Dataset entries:
....

-- ==== Sys2Proof/Tests/Slice0.lean ====
section
/-! SUPPORT. The model's own tests. Expected values are those of spec/95_test_vectors.md (vectors S, T and P, named in
each test's comment) or are read off the rule cited; none is the model's own answer. After them stands one witness for
each statement that has hypotheses: a concrete state and operands that meet all of them. -/

namespace Sys2Proof.Tests

open Sys2Proof.Machine

/-! ## Helpers -/

/-- The state an outcome carries. -/
def got (o : Host.Outcome State Fault Refusal) : Option State :=
  match o with
  | .next s => some s
  | .fault _ => none
  | .refused _ => none

/-- An answer of success whose sample is a bit. -/
def ok (b : Nat) : Answer := .succeeds (if b = 0 then .low else .high)

/-- `n` successes. -/
def oks (n : Nat) : List Answer := List.replicate n (ok 0)

/-- The four samples of one `ReadRows`, row 0 first. -/
def rows (r0 r1 r2 r3 : Nat) : List Answer := [ok r0, ok r1, ok r2, ok r3]

/-- The reset state with bytes at the command port and the environment's answers. -/
def start (cmd : List Byte) (env : List Answer) : State := { State.reset with cmdIn := cmd, env := env }

/-- The two response bytes, in numbers. -/
def answered (o : Host.Outcome State Fault Refusal) : Option (Nat × Nat) :=
  (got o).bind (fun s => s.responses.head?.map (fun p => (p.1.toNat, p.2.toNat)))

/-- How many trace events there are. -/
def events (o : Host.Outcome State Fault Refusal) : Option Nat := (got o).map (fun s => s.log.length)

/-- A framebuffer row, in numbers. -/
def rowAfter (o : Host.Outcome State Fault Refusal) (r : Nat) : Option (List Nat) :=
  (got o).map (fun s => (List.range 8).map (fun b => (s.fbByte r b).toNat))

/-- A list of numbers as bytes. -/
def bytes (l : List Nat) : List Byte := l.map (BitVec.ofNat 8)

/-- A list of bytes as numbers. -/
def nums (l : List Byte) : List Nat := l.map BitVec.toNat

/-- INIT standing before a panel transaction, with four successful exchanges to come. -/
def initAt (f : FramePos) : State :=
  { start [] (oks 4) with
    operands := { State.reset.operands with op := 0x00#8 }, seq := .busy .init (frameStart f) }

/-- The trace and the sequencer an outcome leaves. -/
def wired (o : Host.Outcome State Fault Refusal) : Option (List Event × Seq) := (got o).map (fun s => (s.trace, s.seq))

/-- The four events of one successful command transaction (R142, R143). -/
def command (bs : List Byte) : List Event := [.wrote .cs .low, .wrote .dc .low, .sent bs, .wrote .cs .high]

/-! ## Decoding: words written out from R81, R82, R87, R88, R92, R93 and R144 -/

theorem test_decode_one_byte_descriptors :
    decode .hostDescriptor [0b00000000#8] = .done .init [] ∧
    decode .hostDescriptor [0b00000001#8] = .done .clear [] ∧
    decode .hostDescriptor [0b00000011#8] = .done .isAnyKeyPressed [] ∧
    decode .hostDescriptor [0b00000100#8] = .done .readKey [] ∧
    decode .hostDescriptor [0b10011010#8] = .done (.reserved 0x9A#8) [] := by decide

/-- Vectors T10 d and T10 h. -/
theorem test_decode_xor :
    decode .hostDescriptor [0b00000010#8, 0b00111100#8, 0b00000101#8, 0b00000001#8, 0b11111111#8] =
      .done (.xor 60#8 5#8 [0xFF#8]) [] ∧
    decode .hostDescriptor (bytes [0x02, 0x05, 0x09, 0x00]) = .done (.xor 5#8 9#8 []) [] := by decide

/-- Vector T21. -/
theorem test_decode_set_keymap :
    decode .hostDescriptor (bytes [0x05, 0x01, 0x23, 0x45, 0x67, 0x89, 0xAB, 0xCD, 0xEF]) =
      .done (.setKeymap ⟨⟨0#4, 1#4, 2#4, 3#4⟩, ⟨4#4, 5#4, 6#4, 7#4⟩, ⟨8#4, 9#4, 10#4, 11#4⟩, ⟨12#4, 13#4, 14#4, 15#4⟩⟩)
        [] := by decide

/-- Vector T24: the length of a descriptor. -/
theorem test_decode_streams :
    decode .hostDescriptor (bytes [0x02, 0x00, 0x00, 0x00, 0x03]) = .done (.xor 0#8 0#8 []) [0x03#8] ∧
    decode .hostDescriptor (bytes [0x05, 0x12, 0x3F, 0x45, 0x6E, 0x78, 0x9D, 0xA0, 0xBC, 0x04]) =
      .done (.setKeymap defaultKeymap) [0x04#8] ∧
    decode .hostDescriptor (bytes [0x02, 0x00, 0x00, 0x02, 0xFF]) = .incomplete := by decide

/-- R88's examples `00 16` and `84 00`, and a byte with a bit set that the layout gives as zero. -/
theorem test_decode_response :
    decode .hostResponse [0b00000000#8, 0b00010110#8] = .done (.response 0b00#2 0x0#4 0x16#5) [] ∧
    decode .hostResponse [0b10000100#8, 0b00000000#8] = .done (.response 0b10#2 0x4#4 0#5) [] ∧
    decode .hostResponse [0b00010000#8, 0x00#8] = .rejected .responseBitSet ∧
    decode .hostResponse [0x00#8, 0b00100000#8] = .rejected .responseBitSet := by decide

/-- A pixel-data transaction carries sixteen bytes, no other number (R144). -/
theorem test_decode_panel_data :
    decode (.panelWire .high) zeroPayload = .done (.panelData zeroPayload) [] ∧
    decode (.panelWire .high) (zeroPayload.take 15) = .rejected .notSixteenBytes ∧
    decode (.panelWire .low) zeroPayload = .rejected .unknownCommand := by decide

/-- The bytes of the panel commands, parameters from R5 (R92, R93). -/
theorem test_encode_panel_commands :
    encode .panelSetStartLine = [Config.cmdStartLine, 0x00#8] ∧ encode .panelSetContrast = [Config.cmdContrast, 0x80#8] ∧
    encode .panelVerticalAddressing = [Config.cmdVerticalMode] ∧ encode .panelSetOsc = [Config.cmdOsc, 0x41#8] ∧
    encode .panelSetPrecharge = [Config.cmdPrecharge, 0x22#8] ∧ encode .panelSetVcom = [Config.cmdVcom, 0x35#8] ∧
    encode .panelSetOffset = [Config.cmdOffset, 0x60#8] ∧ encode .panelDisplayOn = [Config.cmdDisplayOn] ∧
    encode (.panelColumnLow 0xE#4) = [Config.colLoCmd 0xE#4] ∧ encode (.panelColumnHigh 3#4) = [Config.colHiCmd 3#4] :=
  ⟨rfl, rfl, rfl, rfl, rfl, rfl, rfl, rfl, rfl, rfl⟩

theorem test_decode_table_words :
    decodeTableWord 8 0x00 = some .init ∧ decodeTableWord 8 0x01 = some .clear ∧
    decodeTableWord 8 0x02 = some (.xor 0#8 0#8 []) ∧ decodeTableWord 40 0xFF01053C02 = some (.xor 60#8 5#8 [0xFF#8]) ∧
    decodeTableWord 8 0x05 = some (.setKeymap (Quad.all (Quad.all 0#4))) ∧ decodeTableWord 8 0x9A = some (.reserved 0x9A#8) ∧
    decodeTableWord 16 0xC800 = some (.response 0b11#2 0x8#4 0#5) ∧ decodeTableWord 16 0x1000 = none := by decide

....

- **Your goal**
After locating the line holding "(oks 4) with" above, output exactly that line and every line after it through the line holding "(R142, R143). -/". Include nothing else.

- **Exercise result**
  { start [] (oks 4) with
    operands := { State.reset.operands with op := 0x00#8 }, seq := .busy .init (frameStart f) }

/-- The trace and the sequencer an outcome leaves. -/
def wired (o : Host.Outcome State Fault Refusal) : Option (List Event × Seq) := (got o).map (fun s => (s.trace, s.seq))

/-- The four events of one successful command transaction (R142, R143). -/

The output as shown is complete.